Background
Rasmussen's encephalitis (RE) is a rare chronic neurological disorder mainly affecting children [
1]. The clinical manifestations of RE are characterized by unilateral drug-resistant epilepsy, progressive neurological, cognitive deterioration, and brain atrophy [
2,
3]. Hemispherectomy of the affected side still remains the only cure for controlling the seizures and cognitive deterioration caused by the disease [
4‐
6].
Although much progress has been made in the pathogenesis of RE, the fundamental cause remains unknown. Viral infections and autoimmunity are considered to be possible causes. Since 1958 when RE was first reported [
7,
8], several studies have reported the detection of a number of viruses including enteroviruses, Epstein-Barr virus (EBV), human cytomegalovirus (HCMV), human papillomavirus and herpes simplex virus (HSV) in the brains of RE patients. However, due to the variety of viruses detected, the lack of specificity, and the high infection rate of some viruses in the population, the causal relationship between a virus and RE has not yet been established.
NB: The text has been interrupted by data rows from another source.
/-- The next message of the bundle that the port may begin, taken off it (R131, R140, R146, R147): returned ones first. -/
def Mod.nextMsg (m : Mod) (n id : Nat) (k : Pack) : Mod × Option (Nat × List Byte) :=
  let b := m.bundle id
  match b.returned with
  | (q, w) :: t =>
    if !m.mayBegin n (msgCls w) w.length then (m, none)
    else if !m.runRoom n k w.length then (m.closeRun n, none)
    else ((m.setBundle id { b with returned := t }).updPp n fun p => p.spend (msgCls w) (creditCost w.length), some (q, w))
  | [] => match b.queue with
    | [] => (m, none)
    | g :: t =>
      let z := if g.cls = clsBulk && m.bulkOn id then b.bulkOut g else (g, b)
      let w := msgBytes b.tx m.groupEpoch m.grp.ownId z.1
      if !m.mayBegin n g.cls w.length then (m, none)
      else if !m.runRoom n k w.length then (m.closeRun n, none)
      else
        let m := if g.cls = clsBulk && m.bulkOn id then m.bulkCount b g else m
        let b' := { z.2 with queue := t, tx := (b.tx + 1) % 2 ^ 32, sent := mapPut b.sent b.tx g }
        ((m.setBundle id b').updPp n fun p => p.spend g.cls (creditCost w.length), some (b.tx, w))

/-- A frame is filled (R131): the rest of a message, port-level messages, then messages of the bundle. -/
def Mod.fill (m : Mod) (n : Nat) : Nat → List (List Byte) → Pack → Mod × Pack × List (List Byte)
  | 0, ex, k => (m, k, ex)
  | f + 1, ex, k =>
    if framePayload ≤ k.bytes.length then (m, k, ex) else
    let p := m.pp n
    match p.rest with
    | some (q, whole, left) =>
      let r := k.put (if msgCls whole = clsCtl && msgOp whole != 2 then none else some q) whole left
      (m.setPp n { p with rest := r.2 }).fill n f ex r.1
    | none => match ex with
      | w :: t =>
        if m.runRoom n k w.length then
          let r := k.put none w w
          (m.setPp n { p with rest := r.2 }).fill n f t r.1
        else (m.closeRun n, k, ex)
      | [] => match p.peer with
        | none => (m, k, [])
        | some id => match m.nextMsg n id k with
          | (m', none) => (m', k, [])
          | (m', some (q, w)) =>
            let r := k.put (some q) w w
            (m'.updPp n fun p => { p with rest := r.2 }).fill n f [] r.1

/-- What ACK says (R142, R150): the last frame accepted, short of the frames of a run not yet verified. -/
def Mod.ackNow (m : Mod) (n : Nat) : Nat := (m.get (pgPrt n) PrtF.peerRxNext + 2 * 2 ^ 20 - 1 - (m.pp n).runRx.length) % 2 ^ 20

/-- A frame goes out on a port. -/
def Mod.emit (m : Mod) (n ty fseq : Nat) (nak : Bool) (keygen first : Nat) (payload : List Byte) : Mod :=
  m.send (.frame n (frameRaw (linkWord fseq (m.ackNow n) ty nak keygen first payload.length) payload))

/-- An IDLE frame carries ACK, and NAK where replay is asked for (R129, R142). -/
def Mod.emitIdle (m : Mod) (n : Nat) (nak : Bool) : Mod :=
  m.emit n tyIdle (m.get (pgPrt n) PrtF.peerTxNext) nak 0 0xFF []

/-- A kept frame is sent: bit for bit, but for ACK and NAK (R143). -/
def Mod.emitFrame (m : Mod) (n : Nat) (f : Frame) : Mod :=
  (m.emit n tyData f.fseq false f.keygen f.first f.payload).add (pgPrt n) PrtF.peerFramesTx 1

/-- A DATA frame is numbered, kept and sent (R131, R143). -/
def Mod.keepFrame (m : Mod) (n keygen first : Nat) (payload : List Byte) (msgs : List (Nat × List Byte)) (puts : List Nat) : Mod :=
  let t := m.get (pgPrt n) PrtF.peerTxNext
  let f : Frame := { fseq := t, keygen := keygen, first := first, fill := payload.length, payload := payload, msgs := msgs, puts := puts }
  let p := m.pp n
  let m := m.setPp n { p with frames := p.frames ++ [f], lastAck := if p.frames = [] then m.tick else p.lastAck }
  ((m.emitFrame n f).set (pgPrt n) PrtF.peerTxNext (t + 1)).count (pgPrt n) 0x100 (8 + payload.length)

/-! ## Runs under GCM -/

/-- The IV of a run: the key's salt, then the count of frames sent under the key before it (R150). -/
def gcmIv (salt count : Nat) : List Nat := leOfNat 4 salt ++ leOfNat 8 count

/-- A link header as additional data: ACK and NAK zero (R150). -/
def aadWord (fseq keygen first fill : Nat) : List Byte := leBytes 8 (linkWord fseq 0 tyData false keygen first fill)

/-- A transmitter that is to switch moves to its other generation, and wipes the one it leaves (R151). -/
def DirKeys.move (d : DirKeys) : DirKeys :=
  if d.switch then { keys := mapDel d.keys d.gen, gen := 1 - d.gen, count := 0, switch := false } else d

/-- A frame of a run is sent (R150): its bytes encrypted; where the run closes, the MAC_TAG ends it. -/
def Mod.runFrame (m : Mod) (n : Nat) (k : Pack) (keySalt : Nat × List Byte) : Mod :=
  let p := m.pp n
  let r := p.runTx.getD { aad := [], text := [], start := p.tx.count, frames := 0, opened := m.tick, closing := false }
  let iv := gcmIv keySalt.1 r.start
  let cipher := (gcmText keySalt.2 iv (zeros r.text.length ++ k.bytes)).drop r.text.length
  let ends := (r.closing || decide (31 ≤ r.frames)) && p.rest.isNone && decide (k.bytes.length + 56 ≤ framePayload)
  let fill := k.bytes.length + if ends then 56 else 0
  let first := if ends && k.first = 0xFF then k.bytes.length else k.first
  let fseq := m.get (pgPrt n) PrtF.peerTxNext
  let aad := r.aad ++ aadWord fseq p.tx.gen first fill
  let text := r.text ++ cipher
  let tail := if ends then m.ctlMsg 3 (m.statusPrefix n ++ gcmTag keySalt.2 iv aad text) else []
  let tx := { p.tx with count := p.tx.count + 1 }
  let p' := if ends then { p.spend clsCtl 1 with runTx := none, tx := tx.move }
            else { p with runTx := some { r with aad := aad, text := text, frames := r.frames + 1 }, tx := tx }
  let m := m.setPp n p'
  let m := m.set (pgPrt n) PrtF.peerKeygenTx p'.tx.gen
  m.keepFrame n p.tx.gen first (cipher ++ tail) k.msgs k.puts

/-- A packed frame is sent; on a GCM port under the key in use. -/
def Mod.sendPack (m : Mod) (n : Nat) (k : Pack) : Mod :=
  let m := if k.delta = 0 then m else m.count (pgPrt n) 0x102 k.delta
  if m.gcm n then
    let p := m.pp n
    match mapGet p.tx.keys p.tx.gen with
    | some ks =>
      let m := m.runFrame n k ks
      if 2 ^ 62 ≤ (m.pp n).tx.count then (m.raise (pgPrt n) 34 0).bfPortDown n else m
    | none => m
  else m.keepFrame n 0 k.first k.bytes k.msgs k.puts

/-- A port may send new DATA frames: UP, fewer than 65,536 kept, and on a GCM port a key held (R143, R151). -/
def Mod.maySend (m : Mod) (n : Nat) : Bool :=
  let p := m.pp n
  m.bState n = bsUp && decide (p.frames.length < 65536) && (!m.gcm n || (mapGet p.tx.keys p.tx.gen).isSome)

/-- One DATA frame is packed and sent, if there is anything to send; the port-level messages not yet in it. -/
def Mod.sendData (m : Mod) (n : Nat) (ex : List (List Byte)) : Mod × List (List Byte) :=
  if !m.maySend n then (m, ex) else
  let r := m.fill n 24 ex Pack.empty
  let closes := (r.1.pp n).runTx.any fun x => x.closing || decide (32 ≤ x.frames + 1)
  if r.2.1.bytes = [] && !(r.1.gcm n && closes && (r.1.pp n).rest.isNone) then (r.1, r.2.2) else (r.1.sendPack n r.2.1, r.2.2)

/-- DATA frames until a port-level message is in one; `f` bounds them. -/
def Mod.sendUntil (m : Mod) (n : Nat) : Nat → List (List Byte) → Mod
  | 0, _ => m
  | f + 1, ex => if ex = [] then m else
    let r := m.sendData n ex
    r.1.sendUntil n f r.2

/-- A STATUS message goes out on a port (R141): in a CTL frame, on a GCM port in DATA frames. -/
def Mod.sendStatus (m : Mod) (n : Nat) : Mod :=
  let w := m.ctlMsg 1 (m.statusPrefix n)
  if m.gcm n then
    if m.maySend n && m.mayBegin n clsCtl w.length then (m.updPp n fun p => p.spend clsCtl 1).sendUntil n 40 [w] else m
  else (m.emit n tyCtl (m.get (pgPrt n) PrtF.peerTxNext) false 0 0 w).count (pgPrt n) 0x100 (8 + w.length)

/-! ## Replay -/

/-- Every frame kept is sent again (R143); the squall count rises (R145). -/
def Mod.replay (m : Mod) (n : Nat) : Mod :=
  let p := m.pp n
  if p.frames = [] then m else
  let m := p.frames.foldl (fun (a : Mod) f => a.emitFrame n f) m
  let m := (m.add (pgPrt n) PrtF.peerReplayed p.frames.length).count (pgPrt n) 0x104 p.frames.length
  (m.add (pgPrt n) PrtF.peerSquall 1).updPp n fun p => { p with lastAck := m.tick }

/-- A retrain starts (R145). -/
def Mod.retrain (m : Mod) (n : Nat) : Mod :=
  let m := (m.setBState n bsRetraining).add (pgPrt n) PrtF.peerRetrains 1
  (m.countQuad n 0x100).raise (pgPrt n) 33 (bfDetail (m.get (pgPrt n) PrtF.peerTxOldest) 0)

/-- A replay is triggered (R143, R145): at a squall count of N the port retrains instead, at 2N it goes down. -/
def Mod.triggerReplay (m : Mod) (n : Nat) : Mod :=
  let p := pgPrt n
  let lim := m.get p PrtF.peerReplayLimit
  let sq := m.get p PrtF.peerSquall
  if (m.pp n).frames = [] || m.bState n = bsRetraining then m
  else if sq = 2 * lim then m.bfPortDown n
  else if sq = lim then m.retrain n
  else m.replay n

/-- A page whose PAGE_PUT is acknowledged whole is committed PEER (R256). -/
def Mod.putAcked (m : Mod) (id slot : Nat) : Mod := match m.indexOf id with
  | none => m
  | some x => match m.tier.puts.find? fun p => p.2 = (x, slot) with
    | none => m
    | some e => ({ m with tier := { m.tier with puts := m.tier.puts.filter fun p => p != e } }).commitPeer e.1

/-- ACK and NAK of a frame that passed its checks (R143): frames covered are freed; a NAK for the oldest frame triggers a replay. -/
def Mod.takeAck (m : Mod) (n ack : Nat) (nak : Bool) : Mod :=
  let pg := pgPrt n
  let p := m.pp n
  let old := m.get pg PrtF.peerTxOldest
  let c := (ack + 2 ^ 20 - old + 1) % 2 ^ 20
  if p.frames.length < c then m.raise pg 35 (bfDetail ack 0)
  else
    let gone := p.frames.take c
    let m := if c = 0 then m else
      ((m.setPp n { p with frames := p.frames.drop c, lastAck := m.tick }).set pg PrtF.peerTxOldest (old + c)).set pg PrtF.peerSquall 0
    let m := match p.peer with
      | some id => (gone.flatMap Frame.puts).foldl (fun (a : Mod) s => a.putAcked id s) m
      | none => m
    if nak then m.triggerReplay n else m

end Sys2Proof.Machine
end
In addition to viral infection, cytotoxic T lymphocyte (CTL) infiltration in the brain is a predominant feature of RE, and common T cell clones are shared among RE patients [
9], indicating that the CTL-mediated immune response plays an important role in the pathogenesis of RE [
10]. Autoimmunity was considered the cause of RE [
11]. However, anti-inflammatory therapy showed poor efficacy, and autoantibodies were detected in only a few patients, suggesting that the precise antigen triggering the T-cell response still requires careful identification [
12‐
15]. Recently, Anna et al. found that microglial nodules provides the environment for pathogenic T cells, accompanied with upregulation of interferon(IFN)-β [
16]. This finding indicates a possible association between CTL and virus infection in RE pathogenesis, and suggests that the interaction between viral infection and the immune response may lead to RE disease.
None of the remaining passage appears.